Unfortunately, the judge’s ruling on Friday will not be the last word. The DeSantis team is challenging the ruling in higher courts based on the unconscionable position that anyone can decide to send children to school unmasked and menace community health because they have the right not to protect either themselves or others.

That alleged “right” to endanger others is a right only in the minds of the governor and his paid appointees. It does not exist in law. 

As Judge Cooper explained in a long oral presentation of his decision, all of us over 21 have the right in Florida to drink alcohol to excess, but that right ends when we get behind the wheel of an automobile and can endanger others. 

State laws prevent anyone from sending to school children who have not first been inoculated against communicable diseases. No parental right allows families to opt out of that. Yet the governor and his team have decided there is a parental right to opt out of protection for the killer disease of Covid-19.

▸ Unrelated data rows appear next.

/-- Settles O34: a limit ends its operation (`engTimeout_ends`); a cause that is not present stops nothing (`engStop_none`), and one that is present halts the
engine (`engStop_halts`, `engStop_bank`) as `halt_nil` and `halt_one` give it; the owner's reset and the idle sequence end IDLE. -/
theorem engineStops : Obligations.EngineStops := by
  unfold Obligations.EngineStops
  intro s e h b g c quiet stop has missing dark off
  have core : b.core = true := board_core h
  have awake : (load s).dev.log.lstate ≠ 4 := ls_board h
  have stays : ∀ {x : StopCause}, x ≠ .tenantReset → ¬ b.halts e x → exec (.engineStop e x) s = .next s :=
    fun other gone => stopChan_run e _ h b (engStop_none (load s) b e other gone)
  refine ⟨fun o quiet busy noRx begun => board_next h _ (engTimeout_ends (load s) b e core awake quiet busy noRx begun),
    stays (x := .miss) nofun, stays (x := .laneCause) nofun, stays (x := .bank) nofun, stays (x := .absent) nofun,
    fun tabs => stays (x := .reset) nofun (ne_false_of_eq_true tabs), fun mode noTx noRx first => ?none, fun mode noTx noRx halted present => ?again,
    fun o mode busy noRx begun => ?one,
    fun o quiet busy noRx mine => stopChan_run e _ h _ (engStop_tenantReset (load s) b e quiet busy noRx mine),
    fun quiet halted tabs present powered fresh live => board_next h _ (idleSeq_resumes (load s) b e quiet halted tabs present powered fresh live)⟩
  case none =>
    have halts : ∀ {x : StopCause}, x ≠ .bank → b.halts e x → stop x ((b.setEng e off).raises 0x4D c.owner e) := fun {x} other present =>
      stopChan_run e x h _ ((engStop_halts (load s) b e other present).trans ((halt_nil (load s) b e _ core awake mode noTx noRx _).trans
        (congrArg (load s).withBd (if_neg first))))
    exact ⟨halts (x := .miss) nofun, halts (x := .laneCause) nofun, halts (x := .absent) nofun, halts (x := .reset) nofun⟩
  case again =>
    exact stopChan_run e .miss h _ ((engStop_halts (x := .miss) (load s) b e nofun present).trans ((halt_nil (load s) b e _ core awake mode noTx noRx _).trans
      (congrArg (load s).withBd (if_pos halted))))
  case one =>
    intro b'
    obtain ⟨runs, only⟩ := busy
    have halted : ∀ status queued, (load s).engHalt e status queued = (load s).withBd (b' status) :=
      fun status queued => halt_one (load s) b e status o core awake mode only noRx runs begun queued
    have halts : ∀ {x : StopCause}, x ≠ .bank → b.halts e x → stop x (b' (haltStatus x)) := fun {x} other present =>
      stopChan_run e x h _ ((engStop_halts (load s) b e other present).trans (halted _ _))
    refine ⟨halts (x := .miss) nofun, halts (x := .laneCause) nofun, fun n found => ?_, halts (x := .absent) nofun, halts (x := .reset) nofun⟩
    have one : (g.ops ++ g.opsRx).length = 1 := by rw [only, noRx]; rfl
    have fails : (b' stFAILSAFE).fails = b.fails := b.ends_fails o _ _ _
    rw [← fails]
    exact stopChan_run e .bank h _ (engStop_bank (load s) b e found one (halted _ _))

end Sys2Proof.Machine

/-! Records of the engines: sampled levels, edges of pulse inputs, and the records of a pulse transfer. -/

namespace Sys2Proof.Machine

/-! ## OCW samples (R270) -/

section
variable (w : W) (b : Board) (e : Nat) (levels : Byte) {v : Bool} {n : Nat} (mode : (b.ecfg e).mode = 2) (one : (b.ecfg e).gcount = 1)
  (run : (b.eng e).filt = [(v, n)]) (noTx : (b.eng e).ops = []) (noRx : (b.eng e).opsRx = []) (core : b.core = true)
include mode one run noTx noRx core
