-- ==== Sys2Proof/Word.lean ====
section
/-! DEFINITION. The word types of the machine, by the names the spec uses. -/

namespace Sys2Proof

/-- A byte of memory or of an instruction (R36: a byte is 8 bits). -/
abbrev Byte := BitVec 8

/-- A 64-bit quantity: a linear or physical address, a general register, the instruction pointer. -/
abbrev Word64 := BitVec 64

/-- One lane of a vector register: the 64 bits of a binary64 number (R80). -/
abbrev Lane := BitVec 64

/-- A vector register `ZMM[n]`: 512 bits (R13), held as its eight 64-bit lanes, lane 0 the least significant (R8). -/
abbrev Zmm := Vector Lane 8

/-- A vector register number (R62): five bits reach `ZMM0` to `ZMM31`. -/
abbrev VReg := BitVec 5

/-- A vector register number of a VEX form (R15, R62): four bits reach 0 to 15. -/
abbrev VexReg := BitVec 4

/-- A general register number (R24): `RAX` is 0, `RSP` 4, `RBP` 5, `R15` 15. -/
abbrev GReg := BitVec 4

/-- An opmask register number (R18): `k0` to `k7`. -/
abbrev KReg := BitVec 3

/-- The rounding control, two bits (R87). -/
abbrev RoundControl := BitVec 2

/-- The six status flags `MXCSR[5:0]` (R20): bit 0 `IE`, 1 `DE`, 2 `ZE`, 3 `OE`, 4 `UE`, 5 `PE`. -/
abbrev FpFlags := BitVec 6

end Sys2Proof
end

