-- ==== Sys2Proof/Machine/Dispatch.lean ====
section
/-! DEFINITION. One arm per form, in the order of the opcode table. -/

namespace Sys2Proof.Machine

def exec (i : Instr) (s : State) : Host.Outcome State Fault Refusal :=
  match i with
  | .vfmsubadd132pdXmmVex pfx dest src2 src3 => Sys2Proof.Machine.execVfmsubadd132pdXmmVex pfx dest src2 src3 s
  | .vfmsubadd213pdXmmVex pfx dest src2 src3 => Sys2Proof.Machine.execVfmsubadd213pdXmmVex pfx dest src2 src3 s
  | .vfmsubadd231pdXmmVex pfx dest src2 src3 => Sys2Proof.Machine.execVfmsubadd231pdXmmVex pfx dest src2 src3 s
  | .vfmsubadd132pdYmmVex pfx dest src2 src3 => Sys2Proof.Machine.execVfmsubadd132pdYmmVex pfx dest src2 src3 s
  | .vfmsubadd213pdYmmVex pfx dest src2 src3 => Sys2Proof.Machine.execVfmsubadd213pdYmmVex pfx dest src2 src3 s
  | .vfmsubadd231pdYmmVex pfx dest src2 src3 => Sys2Proof.Machine.execVfmsubadd231pdYmmVex pfx dest src2 src3 s
  | .vfmsubadd132pdXmmEvex pfx mask dest src2 src3 => Sys2Proof.Machine.execVfmsubadd132pdXmmEvex pfx mask dest src2 src3 s
  | .vfmsubadd213pdXmmEvex pfx mask dest src2 src3 => Sys2Proof.Machine.execVfmsubadd213pdXmmEvex pfx mask dest src2 src3 s
  | .vfmsubadd231pdXmmEvex pfx mask dest src2 src3 => Sys2Proof.Machine.execVfmsubadd231pdXmmEvex pfx mask dest src2 src3 s
  | .vfmsubadd132pdYmmEvex pfx mask dest src2 src3 => Sys2Proof.Machine.execVfmsubadd132pdYmmEvex pfx mask dest src2 src3 s
  | .vfmsubadd213pdYmmEvex pfx mask dest src2 src3 => Sys2Proof.Machine.execVfmsubadd213pdYmmEvex pfx mask dest src2 src3 s
  | .vfmsubadd231pdYmmEvex pfx mask dest src2 src3 => Sys2Proof.Machine.execVfmsubadd231pdYmmEvex pfx mask dest src2 src3 s
  | .vfmsubadd132pdZmmEvex pfx mask dest src2 src3 => Sys2Proof.Machine.execVfmsubadd132pdZmmEvex pfx mask dest src2 src3 s
  | .vfmsubadd213pdZmmEvex pfx mask dest src2 src3 => Sys2Proof.Machine.execVfmsubadd213pdZmmEvex pfx mask dest src2 src3 s
  | .vfmsubadd231pdZmmEvex pfx mask dest src2 src3 => Sys2Proof.Machine.execVfmsubadd231pdZmmEvex pfx mask dest src2 src3 s

end Sys2Proof.Machine
end

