-- ==== Sys2Proof/Tests/Slice0.lean ====
section
/-! SUPPORT. Our own tests, each on one step or one operation, with the vector of the spec it comes from; the smoke test of
`WellFormed`; and for every obligation with hypotheses a state and operands that meet them. -/

namespace Sys2Proof.Tests

open Sys2Proof.Machine

-- the kernel evaluates many small tests here: one after another, so that few threads are alive at once
set_option Elab.async false

/-! ## Helpers -/

def lanes (l : List Lane) : Zmm := ofLanes fun j => l.getD j 0

def isNext : Result → Bool
  | .next _ => true
  | _ => false

/-- Register 1, `MXCSR` and the pc of a next state. -/
def seen : Result → Option (List Lane × BitVec 32 × Word64)
  | .next t => some ((List.range 8).map (laneOf (t.readZmm 1)), t.mxcsr, t.rip)
  | _ => none

/-- The exception of a fault, with the `MXCSR`, `CR2` and pc it leaves. -/
def faulted : Result → Option (Exc × BitVec 32 × Word64 × Word64)
  | .fault (.exception e t) => some (e, t.mxcsr, t.cr2, t.rip)
  | _ => none

theorem next_of {r : Result} (h : isNext r = true) : ∃ t, r = .next t := by
  cases r with
  | next t => exact ⟨t, rfl⟩
  | fault f => cases h
  | refused q => cases h

theorem fetch_stop_none {s : State} {m : Nat} (h : ((List.range m).all fun n => (fetchStop s n).isNone) = true) (n : Nat) (hn : n < m) :
    fetchStop s n = none :=
  Option.isNone_iff_eq_none.mp (List.all_eq_true.mp h n (List.mem_range.mpr hn))

theorem fault_of {r : Result} (h : (faulted r).isSome = true) : ∃ e u, r = .fault (.exception e u) := by
  cases r with
  | next t => cases h
  | fault f =>
    cases f with
    | exception e u => exact ⟨e, u, rfl⟩
    | unmapped pa => cases h
    | deliveryFailed e u => cases h
  | refused q => cases h

def completesB (s : State) (o : FormOp) : Bool := formEnabled s o && !s.cr0TS && (operandStop s o).isNone && fpQuiet s o

theorem completes_of {s : State} {o : FormOp} (h : completesB s o = true) : Completes s o := by
  simp only [completesB, Bool.and_eq_true, Bool.not_eq_true', Option.isNone_iff_eq_none] at h
  exact ⟨h.1.1.1, h.1.1.2, h.1.2, h.2⟩

theorem stop_none_of {s : State} {o : FormOp} (h : (operandStop s o).isNone = true) : operandStop s o = none :=
  Option.isNone_iff_eq_none.mp h

/-- The launch state of the spec's vectors, all registers zero: `pc = 401000H`, `CR4.OSXMMEXCPT = 1`, `CPL 3`. -/
def start : State :=
  { State.reset.launched with
    cr4 := 0x40400
    rip := 0x401000
    cs := { State.reset.cs with selector := 0x33 } }

/-- State A of the spec's vectors: registers 1 to 3, `RAX = 10000H`, `RBX = 10100H`. -/
def stateA : State :=
  { start with
    zmm := ((start.zmm.set 1 (lanes [0x4000000000000000, 0x4008000000000000, 0x4010000000000000, 0x4014000000000000,
        0x4018000000000000, 0x401C000000000000, 0x4020000000000000, 0x4022000000000000])).set 2
      (lanes [0x4024000000000000, 0x4059000000000000, 0x408F400000000000, 0x40C3880000000000, 0x3FE0000000000000,
        0x3FD0000000000000, 0xBFF0000000000000, 0xC000000000000000])).set 3
      (lanes [0x4014000000000000, 0x401C000000000000, 0x4026000000000000, 0x402A000000000000, 0x4031000000000000,
        0x4033000000000000, 0x4037000000000000, 0x403D000000000000])
    gpr := (start.gpr.set 0 0x10000).set 3 0x10100 }

/-- Place bytes from a physical address up. -/
def put (s : State) (a : Nat) : List Byte → State
  | [] => s
  | b :: bs => put { s with mem := memWrite s.mem a b } (a + 1) bs

/-- Place a qword. -/
def putQ (s : State) (a : Nat) (q : Lane) : State :=
  put s a ((List.range 8).map fun n => q.extractLsb' (8 * n) 8)

/-- The operand M of the spec's vectors: eight qwords at `10000H`, and 0.5 at `10100H`. -/
def stateM : State :=
  putQ (putQ (putQ (putQ (putQ (putQ (putQ (putQ (putQ stateA 0x10000 0x3FF8000000000000) 0x10008 0xC004000000000000)
    0x10010 0x400C000000000000) 0x10018 0xC012000000000000) 0x10020 0x4016000000000000) 0x10028 0xC01A000000000000)
    0x10030 0x401E000000000000) 0x10038 0xC021000000000000) 0x10100 0x3FE0000000000000

def withK (s : State) (r : KReg) (v : BitVec 64) : State := { s with k := s.k.set r.toNat v (by omega) }

/-- One step on an instruction's bytes at the pc. -/
def stepOn (s : State) (bs : List Byte) : Result := step (put s s.rip.toNat bs)

/-- Every page accessible but page `11H`, which is absent. -/
def absentPage : Config :=
  { Config.default with
    translation :=
      { rows := []
        pages := [(0x11, { frame := 0, present := false, reserved := false, user := true, noExec := false, keyDenied := false, sgxDenied := false })]
        unlisted := .identity } }

/-- State A with the first four qwords of M at `10FE0H`, below an absent page. -/
def statePage : State :=
  { putQ (putQ (putQ (putQ stateA 0x10FE0 0x3FF8000000000000) 0x10FE8 0xC004000000000000)
      0x10FF0 0x400C000000000000) 0x10FF8 0xC012000000000000 with
    cfg := absentPage
    gpr := stateA.gpr.set 0 0x10FE0 }

/-- 32-bit protected mode with flat segments of 128 KBytes. -/
def state32 : State :=
  { stateM with
    mode := .mode32
    cs := { selector := 0x33, base := 0, limit := 0x1FFFF, readable := true }
    ds := { selector := 0x2B, base := 0, limit := 0x1FFFF, readable := true }
    ss := { selector := 0x2B, base := 0, limit := 0x1FFFF, readable := true } }

/-! ## WellFormed refuses what has no encoding -/

theorem test_wf_refuses_base_needs_sib :
    Instr.wf .mode64 .as512
      (.vfmsubadd132pdXmmVex [] 1 2 (.mem (.base 12 .none))) = false := by decide
theorem test_wf_refuses_base_without_disp :
    Instr.wf .mode64 .as512
      (.vfmsubadd132pdXmmVex [] 1 2 (.mem (.base 13 .none))) = false := by decide
theorem test_wf_refuses_sib_base_without_disp :
    Instr.wf .mode64 .as512
      (.vfmsubadd132pdXmmVex [] 1 2 (.mem (.sib 5 none 0 .none))) = false := by decide
theorem test_wf_refuses_rsp_index :
    Instr.wf .mode64 .as512
      (.vfmsubadd132pdXmmVex [] 1 2 (.mem (.sib 0 (some 4) 0 .none))) = false := by decide
theorem test_wf_refuses_rsp_index_no_base :
    Instr.wf .mode64 .as512
      (.vfmsubadd132pdXmmVex [] 1 2 (.mem (.sibNoBase (some 4) 0 0))) = false := by decide
theorem test_wf_refuses_zeroing_without_mask :
    Instr.wf .mode64 .as512
      (.vfmsubadd132pdXmmEvex [] { aaa := 0, z := true } 1 2 (.reg 3)) = false := by decide
theorem test_wf_refuses_rounding_on_xmm :
    Instr.wf .mode64 .as512
      (.vfmsubadd132pdXmmEvex [] { aaa := 0, z := false } 1 2 (.regB 3 0)) = false := by decide
theorem test_wf_refuses_literal_ymm_rc :
    Instr.wf .mode64 .literal
      (.vfmsubadd132pdYmmEvex [] { aaa := 0, z := false } 1 2 (.regB 3 0)) = false := by decide
theorem test_wf_refuses_literal_zmm_rc :
    Instr.wf .mode64 .literal
      (.vfmsubadd132pdZmmEvex [] { aaa := 0, z := false } 1 2 (.regB 3 1)) = false := by decide
theorem test_wf_refuses_vex_too_long :
    Instr.wf .mode64 .as512
      (.vfmsubadd132pdXmmVex (List.replicate 11 .addressSize) 1 2 (.reg 3)) = false := by decide
theorem test_wf_refuses_evex_too_long :
    Instr.wf .mode64 .as512
      (.vfmsubadd132pdZmmEvex (List.replicate 5 .addressSize) { aaa := 0, z := false } 1 2 (.mem (.sib 0 none 0 (.d32 0)))) = false := by decide
theorem test_wf_refuses_mode32_dest :
    Instr.wf .mode32 .as512
      (.vfmsubadd132pdXmmVex [] 8 2 (.reg 3)) = false := by decide
theorem test_wf_refuses_mode32_src2 :
    Instr.wf .mode32 .as512
      (.vfmsubadd132pdXmmEvex [] { aaa := 0, z := false } 1 16 (.reg 3)) = false := by decide
theorem test_wf_refuses_mode32_src3 :
    Instr.wf .mode32 .as512
      (.vfmsubadd132pdXmmVex [] 1 2 (.reg 9)) = false := by decide
theorem test_wf_refuses_mode32_base :
    Instr.wf .mode32 .as512
      (.vfmsubadd132pdXmmVex [] 1 2 (.mem (.base 8 .none))) = false := by decide
theorem test_wf_refuses_mode32_index :
    Instr.wf .mode32 .as512
      (.vfmsubadd132pdXmmVex [] 1 2 (.mem (.sib 0 (some 9) 0 .none))) = false := by decide
theorem test_wf_refuses_mode32_16bit_address :
    Instr.wf .mode32 .as512
      (.vfmsubadd132pdXmmVex [.addressSize] 1 2 (.mem (.base 0 .none))) = false := by decide
theorem test_wf_refuses_legacy_mode :
    Instr.wf .legacy .as512
      (.vfmsubadd132pdXmmVex [] 1 2 (.reg 3)) = false := by decide

/-! ## Decoding (the lines X of the spec; R79), and the encoder back -/

def decodes (bs : List Byte) (i : Instr) : Bool :=
  decode .mode64 .as512 bs = .instr i [] && encode i = bs && i.wf .mode64 .as512

theorem test_decode_X7 : decodes [0xC4, 0xE2, 0xE9, 0x97, 0x08]
    (.vfmsubadd132pdXmmVex [] 1 2 (.mem (.base 0 .none))) = true := by decide +kernel
theorem test_decode_X11 : decodes [0xC4, 0xE2, 0xE9, 0xA7, 0x0D, 0x10, 0x00, 0x00, 0x00]
    (.vfmsubadd213pdXmmVex [] 1 2 (.mem (.ripRel 0x10))) = true := by decide +kernel
theorem test_decode_X12 : decodes [0xC4, 0xE2, 0xE9, 0xB7, 0x4C, 0x24, 0x10]
    (.vfmsubadd231pdXmmVex [] 1 2 (.mem (.sib 4 none 0 (.d8 0x10)))) = true := by decide +kernel
theorem test_decode_X13 : decodes [0xC4, 0xE2, 0xED, 0x97, 0x4D, 0xE0]
    (.vfmsubadd132pdYmmVex [] 1 2 (.mem (.base 5 (.d8 0xE0)))) = true := by decide +kernel
theorem test_decode_X5 : decodes [0xC4, 0xE2, 0xED, 0xA7, 0xCB]
    (.vfmsubadd213pdYmmVex [] 1 2 (.reg 3)) = true := by decide +kernel
theorem test_decode_X9 : decodes [0xC4, 0x02, 0xAD, 0xB7, 0x4C, 0xE3, 0x40]
    (.vfmsubadd231pdYmmVex [] 9 10 (.mem (.sib 11 (some 12) 3 (.d8 0x40)))) = true := by decide +kernel
theorem test_decode_X21 : decodes [0x62, 0xF2, 0xED, 0x89, 0x97, 0xCB]
    (.vfmsubadd132pdXmmEvex [] { aaa := 1, z := true } 1 2 (.reg 3)) = true := by decide +kernel
theorem test_decode_X24 : decodes [0x62, 0xF2, 0xED, 0x18, 0xA7, 0x48, 0x01]
    (.vfmsubadd213pdXmmEvex [] { aaa := 0, z := false } 1 2 (.bcst (.base 0 (.d8 1)))) = true := by decide +kernel
theorem test_decode_X35 : decodes [0x62, 0xE2, 0xED, 0x08, 0xB7, 0xC3]
    (.vfmsubadd231pdXmmEvex [] { aaa := 0, z := false } 16 2 (.reg 3)) = true := by decide +kernel
theorem test_decode_X25 : decodes [0x62, 0xF2, 0xED, 0x2A, 0x97, 0x48, 0x01]
    (.vfmsubadd132pdYmmEvex [] { aaa := 2, z := false } 1 2 (.mem (.base 0 (.d8 1)))) = true := by decide +kernel
theorem test_decode_X18 : decodes [0x62, 0xF2, 0xED, 0x28, 0xA7, 0xCB]
    (.vfmsubadd213pdYmmEvex [] { aaa := 0, z := false } 1 2 (.reg 3)) = true := by decide +kernel
theorem test_decode_X22 : decodes [0x62, 0xF2, 0xED, 0xA9, 0xB7, 0xCB]
    (.vfmsubadd231pdYmmEvex [] { aaa := 1, z := true } 1 2 (.reg 3)) = true := by decide +kernel
theorem test_decode_X36 : decodes [0x62, 0x22, 0x8D, 0x47, 0x97, 0xC9]
    (.vfmsubadd132pdZmmEvex [] { aaa := 7, z := false } 25 30 (.reg 17)) = true := by decide +kernel
theorem test_decode_X40 : decodes [0x62, 0xF2, 0xED, 0x58, 0xA7, 0xCB]
    (.vfmsubadd213pdZmmEvex [] { aaa := 0, z := false } 1 2 (.regB 3 0b10)) = true := by decide +kernel
theorem test_decode_X34 : decodes [0x62, 0xF2, 0xF5, 0x48, 0xB7, 0x05, 0x00, 0x01, 0x00, 0x00]
    (.vfmsubadd231pdZmmEvex [] { aaa := 0, z := false } 0 1 (.mem (.ripRel 0x100))) = true := by decide +kernel
theorem test_decode_X15 : decodes [0x64, 0xC4, 0xE2, 0xE9, 0xA7, 0x08]
    (.vfmsubadd213pdXmmVex [.seg .fs] 1 2 (.mem (.base 0 .none))) = true := by decide +kernel
theorem test_decode_I1 : decode .mode64 .as512 [0x62, 0xF2, 0xED, 0xC8, 0x97, 0xCB] = .undefined := by decide +kernel
theorem test_decode_I2 : decode .mode64 .as512 [0x62, 0xF2, 0xED, 0x68, 0x97, 0xCB] = .undefined := by decide +kernel
theorem test_decode_I4 : decode .mode64 .as512 [0xF0, 0xC4, 0xE2, 0xE9, 0x97, 0xCB] = .undefined := by decide +kernel
theorem test_decode_I8 : decode .mode64 .as512 [0x62, 0xF6, 0xED, 0x48, 0x97, 0xCB] = .undefined := by decide +kernel
theorem test_decode_I10 : decode .mode64 .as512 [0x62, 0xF2, 0xE9, 0x48, 0x97, 0xCB] = .undefined := by decide +kernel
theorem test_decode_I11 : decode .mode64 .as512 [0xC4, 0xE2, 0x69, 0x97, 0xCB] = .notInSpec := by decide +kernel
theorem test_decode_I12 : decode .mode64 .as512 [0xC4, 0xE2, 0xE9, 0x98, 0xCB] = .notInSpec := by decide +kernel
/-- R69: outside 64-bit mode `C4H` with a next byte whose bits 7:6 are not `11` is `LES`. -/
theorem test_decode_les : decode .mode32 .as512 [0xC4, 0x62, 0xE9, 0x97, 0xCB] = .notInSpec := by decide +kernel
/-- R69: an EVEX encoding that asks for a register above 7 in `Mode32`. -/
theorem test_decode_mode32_register : decode .mode32 .as512 [0x62, 0xE2, 0xED, 0x08, 0x97, 0xCB] = .mode32Register := by
  decide +kernel
/-- D4: under `literal` the byte `18H` is a 128-bit form. -/
theorem test_decode_literal : decode .mode64 .literal [0x62, 0xF2, 0xED, 0x18, 0x97, 0xCB] =
    .instr (.vfmsubadd132pdXmmEvex [] { aaa := 0, z := false } 1 2 (.regB 3 0)) [] := by decide +kernel
/-- The host's word for row T1, `C4 02 81 97` with the low byte first. -/
theorem test_table_word : decodeTableWord 32 0x978102C4 = some (.vfmsubadd132pdXmmVex [] 8 15 (.mem (.base 8 .none))) := by
  decide +kernel
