-- ==== Sys2Proof/Syntax.lean ====
section
/-! DEFINITION. Syntax: the ONE inductive of the machine, one constructor per row of
spec/opcode_table.json. The first 286 are instruction words (07 R158, R159, R176, R177): `s` is the stall
count S [30:29] and `c` the convoy bit C [31] of a vector word. The last 89 are the operations and events of
the part that have no word (95_what_each_step_holds): an agenda (State.agenda) names them. -/

namespace Sys2Proof

/-- The format codes of 04 R80; codes 01100, 10000 and 11000 name no format (R60). `sb4 p`, `sb8 p` and
`nb8 p` have p + 1 significant bits. -/
inductive Fmt where
  | i8 | n8 | i16 | n16 | i32 | n32 | i64 | n64 | f64 | f32 | bf16 | f16
  | sb4 (p : Fin 3) | sb8 (p : Fin 7) | nb8 (p : Fin 7)
deriving DecidableEq, Repr

/-- The kinds of FENCE (05 R126). -/
inductive FenceKind where
  | loads | stores | both | loose
deriving DecidableEq, Repr

/-- The scopes of FENCE (05 R127). -/
inductive FenceScope where
  | thread | core | die | package | system
deriving DecidableEq, Repr

/-- One axis of an offset operand (06 R147): 0, +1 or −1. -/
inductive Off where
  | zero | plus | minus
deriving DecidableEq, Repr

/-- The conditions of VCMP and VFCMP (09 R219); `un` belongs to VFCMP alone. -/
inductive Cond where
  | eq | ne | lt | le | gt | ge | un
deriving DecidableEq, Repr

/-- The coordinate pairs of VTRN (09 R225). -/
inductive Pair where
  | xy | yz | xz
deriving DecidableEq, Repr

We agree totally with the governor that individual rights should not be arbitrarily abridged. But individual rights take second place once an action endangers others. The state has the right and duty to protect the safety of the community first. That is government’s first responsibility. 

Take an old example of our individual rights in law versus the rights of the community. In this nation we all have the Bill of Rights guarantee of freedom of speech, but as US Supreme Court Justice Oliver Wendell Holmes wrote in a decision more than a century ago, “The most stringent protection of free speech would not protect a man in falsely shouting fire in a crowded theater and causing a panic.”

Judge Cooper in his oral ruling after four days of testimony said the governor’s executive order against mask mandates in schools exceeded his authority because the governor based his authority on a law that he had signed June 29, yet he had violated part of that law while relying on other portions of it. The state is likely to challenge that element of his ruling in higher courts.

But regardless of how higher courts interpret the state’s actions, how can you challenge the principle that the public schools in this state have not only the right but even more so the duty to keep safe the children who are placed in their care – children who in many instances are too young to be inoculated with any protection at all against Covid-19?

No matter how higher courts may rule, we should all be thanking the school boards and superintendents in 10 of the state’s 67 counties including Miami-Dade and Broward who had the courage to institute mask mandates in the face of severe intimidation from the governor and education officials that includes threats to withhold school board salaries and public school funding. 

Thank goodness these local school officials have the guts to do the right thing in the face of totally misplaced intimidation by state officials who are old enough to know better. We understand the childish schoolyard bully but not the governor.

2 Responses to Judge labels state mask bullying as ‘without legal authority’

  1. Dale

    September 1, 2021 at 1:05 pm

    I do agree that DeSantis should have left local school boards to their own lunacy. And that parents should pull their children from the system.

  2. R. Santamaria

    September 3, 2021 at 12:39 am

    Mr. Lewis, you have falsely asserted that parents have no legal right to opt out of “inoculations of communicable diseases”. Stating that “no parental right allows families to opt out of that”. Fortunately for Floridians this is completely false! Florida State law recognizes the rights of parents to opt out of vaccinations they do not want, with Religious Exemption form DH681 (and according to the FL Department of Health Website “is issued if immunizations are in conflict with the religious tenets and practices of the child’s parent or guardian” Exemption from Required Immunizations | Florida Department of Health ). This form/document serves to prove that the parent is consciously choosing to opt out, and not simply neglecting their child. You are using an opinion piece to mislead parents on what the facts are. FL parents and families should know and understand that FL has recognized this right for decades. Such a critically misleading, false and disinformative statement is journalistically and ethically reprehensible. Please print the correction to your disinformation.